I don't see why that's so hard to understand, it's perfectly logical.
(, Thu 28 Feb 2013, 11:45, Reply)
THANK YOU
obviously this is not fool proof, but it would vb interesting
(, Thu 28 Feb 2013, 11:47, Reply)
But he says it in response to my original point
which was, it's hard wired, having no religion is relativley rare and either something that is being dropped through natural selection OR because we have modern education and scientific method to get round our innate need to answer the inanswerable.

His argument seems to be No you're wrong because: "we have modern education and scientific method to get round our innate need to answer the inanswerable YOU SPASTIC"
(, Thu 28 Feb 2013, 11:48, Reply)
You seem to be saying that religion is in the nature of man
whereas what I think you mean is that the need for explanations is.
(, Thu 28 Feb 2013, 11:50, Reply)
I was pointing out that it clearly isn't hardwired, no one bilogically inherits a religeous belief
they may inherit it from their parents and surroundings, but they are not born with it.
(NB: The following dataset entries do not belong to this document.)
-- ==== Sys2Proof/Machine/Host.lean ====
section
/-! DEFINITION. The host port's rings, messages and events, and the line ports (R33, R349 to R365, R408, R425, R434, R437). -/

namespace Sys2Proof.Machine

/-! ### Rings (R353 to R355) -/

/-- Entries of a queue pair's rings. -/
def pairSize (q : Nat) (s : State) : Nat := ringSize (getF (fHST_QP_CFG_LOG2N q) s)

/-- Messages the host has made visible and the device has not taken: the device credits of a request ring (R354). -/
def requestsWaiting (q : Nat) (s : State) : Nat := (getF (fHST_QP_RQ_PI_INDEX q) s + 65536 - getF (fHST_QP_RQ_CI_INDEX q) s) % 65536

/-- The device credits of a response ring (R354). -/
def responseCredits (q : Nat) (s : State) : Nat :=
  producerCredits (pairSize q s) (getF (fHST_QP_RS_PI_INDEX q) s) (getF (fHST_QP_RS_CI_INDEX q) s)

/-- An entry of a response or event ring (R355). -/
def entryBytes (phase : Bool) (type status tag : Nat) (payload : List Byte) : List Byte :=
  let p := payload.take 112
  leBytes 2 type ++ leBytes 2 status ++ leBytes 4 tag ++ leBytes 2 p.length ++ leBytes 1 (if phase then 1 else 0) ++ leBytes 5 0 ++ padTo 112 p

/-- Where entry `i` of a ring lies (R353). -/
def entryAddress (base n i : Nat) : Nat := (base + i % n * 128) % 2 ^ 48

/-- PHASE of the pass that runs on ring `k`: a pair's response ring, or 4 the event ring. -/
def ringPhase (k : Nat) (s : State) : Bool := s.host.phase.getD k true

def setPhaseBit (k : Nat) (b : Bool) (s : State) : State := { s with host.phase := s.host.phase.set k b }

/-- An entry written to ring `k` in host memory; PHASE alternates where the pass through the ring ends with it (R355). -/
def writeEntry (k base n pi type status tag : Nat) (payload : List Byte) (s : State) : State :=
  doIf ((pi + 1) % n == 0) (setPhaseBit k !(ringPhase k s))
    { s with host.mem := cellWrite s.host.mem (entryAddress base n pi) (entryBytes (ringPhase k s) type status tag payload) }

/-- A response is written to its ring, and its vector signalled (R351, R355); a message with NORESP gets none. -/
def respond (q type tag : Nat) (noResp : Bool) (r : Nat × List Byte) (s : State) : State :=
  if noResp then s
  else
    let pi := getF (fHST_QP_RS_PI_INDEX q) s
    let s1 := writeEntry q (getF (fHST_QP_RS_BASE_BASE q) s) (pairSize q s) pi type r.1 tag r.2 s
    signalVector q (addMod (fHST_QP_RS_PI_INDEX q) 1 s1)

/-! ### Statuses and what a message meets (R361) -/

def hsOk : Nat := 0x00
def hsBadType : Nat := 0x01
def hsBadLength : Nat := 0x02
def hsBadArg : Nat := 0x03
def hsState : Nat := 0x04
def hsBusy : Nat := 0x05
/-- No table space: no message of R360 or R420 meets it. -/
def hsNoRoom : Nat := 0x06
def hsUpdateBusy : Nat := 0x07
def hsAuditUndrained : Nat := 0x08
def hsNotInChain : Nat := 0x09

/-- What carries a message out: from queue pair, tag, no-response flag and payload, the status and payload of the response, or none where
the answer comes later, and the state after. -/
abbrev Serve := Nat → Nat → Bool → List Byte → State → Option (Nat × List Byte) × State

/-- A message answered at once. -/
def reply (status : Nat) (payload : List Byte) (s : State) : Option (Nat × List Byte) × State := (some (status, payload), s)

/-- A message of the pair has been taken and not yet answered: a LEDGER_SNAPSHOT, an OCL_BARRIER, an UPDATE_BEGIN in the arbitration window
or an UPDATE_FORWARD. -/
def pairServing (q : Nat) (s : State) : Bool :=
  (s.host.snapWaits.any fun w => decide (w.q.val = q)) || (s.ocl.waits.any fun w => decide (w.q = q)) ||
  (s.primer.window.any fun w => w.2.any fun c => c.reply.any fun r => decide (r.1 = q)) ||
  s.primer.forward.any fun f => decide (f.q = q)

/-- The messages that Primer serves on queue pair 0 while it serves a push: PING, VERSION and the update set (R416). -/
def pushServes (q type : Nat) (s : State) : Bool :=
  decide (s.primer.push ≠ .none) && decide (q = 0) && (decide (type = 1) || decide (type = 2) || decide (type / 16 = 3))

/-- The device can take the message at the front of a request ring (R356): the pair is enabled and not resetting, it serves no other
message, the supervisor runs, and a response slot is free unless NORESP is set. -/
def ringReady (q type : Nat) (noResp : Bool) (s : State) : Bool :=
  decide (q < 4) && getB (fHST_QP_CFG_EN q) s && !getB (fHST_QP_CFG_RESET_BUSY q) s && decide (0 < requestsWaiting q s) &&
  (noResp || decide (0 < responseCredits q s)) && !pairServing q s && (!getB fHST_STAT_SUP_BUSY s || pushServes q type s)

/-- Where the entry at the front of a request ring lies (R353). -/
def requestAddress (q : Nat) (s : State) : Nat :=
  entryAddress (getF (fHST_QP_RQ_BASE_BASE q) s) (pairSize q s) (getF (fHST_QP_RQ_CI_INDEX q) s)

/-- The entry at the front of a request ring. -/
def requestEntry (q : Nat) (s : State) : List Byte := cellRead s.host.mem (requestAddress q s) 128

/-- The message at the front of a request ring, as it lies in the host's memory, can be taken. -/
def frontReady (q : Nat) (s : State) : Bool :=
  let e := requestEntry q s
  ringReady q (leAt e 0 2) ((leAt e 8 2).testBit 0) s

/-- The turn has come to a request ring: no ring between the turn's and it has a message that can be taken (R356). A ring whose front message
wants a response that has no credit is passed over. -/
def turnReached (q : Nat) (s : State) : Bool :=
  (List.range 4).all fun k => decide ((q + 4 - s.host.turn) % 4 ≤ k) || !frontReady ((s.host.turn + k) % 4) s

/-- The device takes the message at the front of a request ring when its turn comes. -/
def mayTake (q type : Nat) (noResp : Bool) (s : State) : Bool := ringReady q type noResp s && turnReached q s

/-- DEVICE_SAFE refuses every message, and a retired device every one but PING, VERSION and UPDATE_STATUS (R408, R434). -/
def stateForbids (type : Nat) (s : State) : Bool :=
  getB fFLT_REC_DEVICE_SAFE s || (decide (s.lc.state = .retired) && !([1, 2, 0x35].contains type))

/-- The consumer index counts on and is written to CI_ADDR (R354), and the turn passes on (R356). -/
def countTaken (q tag : Nat) (s : State) : State :=
  let s1 := addMod (fHST_QP_RQ_CI_INDEX q) 1 { s with host.lastTag := s.host.lastTag.set q tag, host.turn := (q + 1) % 4 }
  let a := getF (fHST_QP_CI_ADDR_ADDR q) s1
  if a = 0 then s1 else { s1 with host.mem := cellWrite s1.host.mem a (leBytes 2 (getF (fHST_QP_RQ_CI_INDEX q) s1)) }

/-- The request types of R360 and R420; every other type is answered with BAD_TYPE. -/
def knownTypes : List Nat := [0x01, 0x02, 0x10, 0x11, 0x20, 0x30, 0x31, 0x32, 0x33, 0x34, 0x35, 0x36, 0x37, 0x38, 0x39, 0x40]

/-- The host has put an entry at the front of a request ring, and the payload it points to in its memory. -/
def placeRequest (q : Nat) (entry : List Byte) (readable : Bool) (payload : List Byte) (s : State) : State :=
  let m := cellWrite s.host.mem (requestAddress q s) (padTo 128 entry)
  { s with host.mem :=
      if readable ∧ (leAt entry 8 2).testBit 1 = true then cellWrite m (leAt entry 16 8) (padTo (leAt entry 24 4 % 65537) payload) else m }

/-- The payload of a request entry, or the status that answers a LEN or an indirect payload which R355 does not allow; `readable` tells
whether its indirect address can be read (R361). -/
def requestPayload (e : List Byte) (readable : Bool) (s : State) : Except Nat (List Byte) :=
  if (leAt e 8 2).testBit 1 then
    if leAt e 2 2 ≠ 12 then .error hsBadLength
    else if leAt e 24 4 = 0 ∨ 65536 < leAt e 24 4 ∨ 2 ^ 48 ≤ leAt e 16 8 ∨ !readable then .error hsBadArg
    else .ok (cellRead s.host.mem (leAt e 16 8) (leAt e 24 4))
  else if 112 < leAt e 2 2 then .error hsBadLength
  else .ok (slice e 16 (leAt e 2 2))

/-- What a message meets before it is carried out: a state that forbids it, an unknown type, a payload that R355 does not allow. -/
def serveRequest (q : Nat) (e : List Byte) (readable : Bool) (serve : Serve) (s : State) : Option (Nat × List Byte) × State :=
  if stateForbids (leAt e 0 2) s then reply hsState [] s
  else if knownTypes.contains (leAt e 0 2) = false then reply hsBadType [] s
  else match requestPayload e readable s with
    | .error r => reply r [] s
    | .ok p => serve q (leAt e 4 4) ((leAt e 8 2).testBit 0) p s

/-- The message at the front of a request ring is taken, carried out and answered (R356, R360): one of the row's own type, or one of an
unknown type, which any row's command may carry. `readable` tells whether its indirect address can be read (R361). -/
def takeMessage (type q : Nat) (entry : List Byte) (readable : Bool) (payload : List Byte) (serve : Serve) (s : State) : State :=
  let s0 := placeRequest q entry readable payload s
  let e := requestEntry q s0
  let t := leAt e 0 2
  let noResp := (leAt e 8 2).testBit 0
  if mayTake q t noResp s ∧ (t = type ∨ knownTypes.contains t = false) then
    let r := serveRequest q e readable serve (countTaken q (leAt e 4 4) s0)
    match r.1 with
    | some x => respond q t (leAt e 4 4) noResp x r.2
    | none => r.2
  else s

/-! ### Ring resets (R350, R357) -/

/-- Steps 3 to 5 of R357, `done` messages having been completed since the write. -/
def finishReset (q done : Nat) (s : State) : State :=
  let s1 := postEvent 0x85 (leBytes 1 q ++ leBytes 2 done ++ leBytes 2 (requestsWaiting q s) ++ leBytes 4 (s.host.lastTag.getD q 0)) s
  let s2 := setF (fHST_QP_RQ_PI_INDEX q) 0 (setF (fHST_QP_RQ_CI_INDEX q) 0 (setF (fHST_QP_RS_PI_INDEX q) 0 (setF (fHST_QP_RS_CI_INDEX q) 0 s1)))
  setB (fHST_QP_CFG_EN q) false (setB (fHST_QP_CFG_RESET_BUSY q) false s2)

/-- A message answered later: its response is written, or discarded where its pair is being reset (R357). -/
def respondLater (q type tag : Nat) (noResp : Bool) (r : Nat × List Byte) (s : State) : State :=
  if getB (fHST_QP_CFG_RESET_BUSY q) s then finishReset q 1 s else respond q type tag noResp r s

/-- RESET of a queue pair: a message already taken is completed first (R357). -/
def pairReset (q : Nat) (s : State) : State :=
  if 4 ≤ q ∨ getB (fHST_QP_CFG_RESET_BUSY q) s then s
  else if pairServing q s then setB (fHST_QP_CFG_RESET_BUSY q) true s
  else finishReset q 0 s

def execQueuePairReset (q : Nat) (s : State) : Host.Outcome State Fault Refusal := .next (hostAccess (pairReset q) s)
Hence the idea that if you remove all traces of religion then a society could form with out it.
(, Thu 28 Feb 2013, 11:51, Reply)
None ever have though.

(, Thu 28 Feb 2013, 11:54, Reply)
Because they need to know the answers
not having access to the real answers, they make up stories. That is how all religions form.
(, Thu 28 Feb 2013, 11:55, Reply)
There's always more questions

(, Thu 28 Feb 2013, 11:58, Reply)
Can't argue there
but if you're brought up to look for scientific answers, then those are the answers you'll seek.
(, Thu 28 Feb 2013, 11:59, Reply)
Of course, but far more have now been answered than at any point in human history
the chances of a Jesus figure occurring in the 21st century are slim to none, for exactly this reason.
(, Thu 28 Feb 2013, 12:02, Reply)
There's nothing clear about it either way.
It's a hugley contentious thing to research. But there's pretty decent evidence and theories that it is innate and instictual and that it gave a competitive advantage and was thus evolved. religion.blogs.cnn.com/2011/05/12/religious-belief-is-human-nature-huge-new-study-claims/
www.amazon.com/Faith-Instinct-Religion-Evolved-Endures/dp/B003B3NVZY
(, Thu 28 Feb 2013, 11:57, Reply)
Problem is everyone has been tainted with religious belief i their lifetime, you'd need a control
the island of non-religion mentioned earlier, to truly investigate this argument.
(, Thu 28 Feb 2013, 12:03, Reply)
But the people on the Island would have to never speak to another human?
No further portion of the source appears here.